Central Corridor work is clearly apparent and does not help to alleviate Fasika's already dire parking situation. |
We got to Fasika at around 6 PM and found the place bustling, with most of the tables already occupied. Mekan, our friendly waitress led us to a table and brought menus. I pled for the Ultimate Combo, covering beef, lamb, chicken and various vegetable dishes, supposedly feeding two to three. After about ten minutes of pondering, we made that selection and added two Hakim stouts for good measure.
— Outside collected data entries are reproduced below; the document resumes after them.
-- ==== Sys2Proof/Machine/Branch.lean ====
section
/-! DEFINITION. The branches BRZ, BRN, BRC, BRO, BRA and the two pseudo-instructions JMP, RET (43_branch.md). -/

namespace Sys2Proof.Machine

/-- The branch address if the condition holds, else `PC + 1` (R137). -/
def branchIf (cond : Bool) (ba : BitVec 10) (s : State) : State :=
  if cond then s.setPc (zextBa ba) else nextPc s

/-- BRZ (R130). -/
def execBrz (ba : BitVec 10) (s : State) : Result := .next (branchIf s.flags.z ba s)

/-- BRN (R131). -/
def execBrn (ba : BitVec 10) (s : State) : Result := .next (branchIf s.flags.n ba s)

/-- BRC (R132). -/
def execBrc (ba : BitVec 10) (s : State) : Result := .next (branchIf s.flags.c ba s)

/-- BRO (R133). -/
def execBro (ba : BitVec 10) (s : State) : Result := .next (branchIf s.flags.v ba s)

/-- BRA (R134). -/
def execBra (ba : BitVec 10) (s : State) : Result := .next (branchIf true ba s)

/-- JMP adr (R135), the pseudo-instruction's whole effect: PSH PC, then BRA adr. step never runs it as
one: it fetches the two words one after the other (log entry 26). -/
def execJmp (ba : BitVec 10) (s : State) : Result :=
  .next (branchIf true ba (nextPc (pushWord Config.stackOrder s.pc s)))

/-- RET (R136): POP PC, `PC <- top of stack + 2`. -/
def execRet (s : State) : Result := popWord Config.stackOrder s (writePopped .pc)

end Sys2Proof.Machine
end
Ethiopian cuisine gives the expression "finger foods" something to chew on ... |
A large platter of food, a good two feet in diameter and truly looking like a painter's palette arrived rather quickly and was set between Joel and me. Next to the platter, a dish of Injera, the traditional Ethiopian spongy bread was deposited. It was then that Joel noticed the utter absence of silverware. I ripped a piece of Injera and used it to grabbing food off the platter. Joel immediately followed my example. If the food platter was our palette, the Injera was our tool and the insides of our stomach (and the vicinity of our mouths) the canvas. We were laying it on thickly!
We should not have worried, all foods were deliciously spiced. Flavorwise, the dishes could be divided into two broad categories. The Key Wot dishes, having the Berbere sauce as its base, had the spiciness of the key ingredients of pepper, garlic, onion and other spices as well as a hint of acidity as if from vinegar. The Alicha Wot, or curries tasted very much like some Indian cuisine. Out of the spread, we did not come across anything we did not like, however, the beef Key Wot and the Gomen greens were BARF-SUAVE favorites.
Fasika Ultimate Combo, as written up by our kind server Mekena:
Beef Key Wot, a beef stew cooked in Berbere sauce. Berbere is a combination of peppers, garlic, onion and spices, dried and ground together.
Beef Alicha Wot, curry
Lamb Key Wot
Lamb Alicha Wot, curry
Lamb Tibs. Tibs are marinated pieces of meat.
Dorow Wot, chicken stew.
Misir Key Wot, lentils
Misir Alicha, lentil curry
Atkilt, veggie curry with potatoes, carrots, onions, cabbage and peppers
Gomen, greens, mostly spinach
Kik Alicha Wot, peas with berbere sauce
Fosolia, green bean and carrot curry
Shiro Wot chick pea flour cooked in berbere sauce.
There was way too much food for the two of us, there would have been plenty for three, possibly for four of a smaller appetite. I had the leftovers packed to take home and even after my family pillaged the box over the weekend I had plenty left for a good lunch on Monday.
I love green beans in all their forms and NO ONE has made me love green beans more than the East African cooks of the Twin Cities. EVEN MORE than my Italian Mom's green beans. utterly fabulous.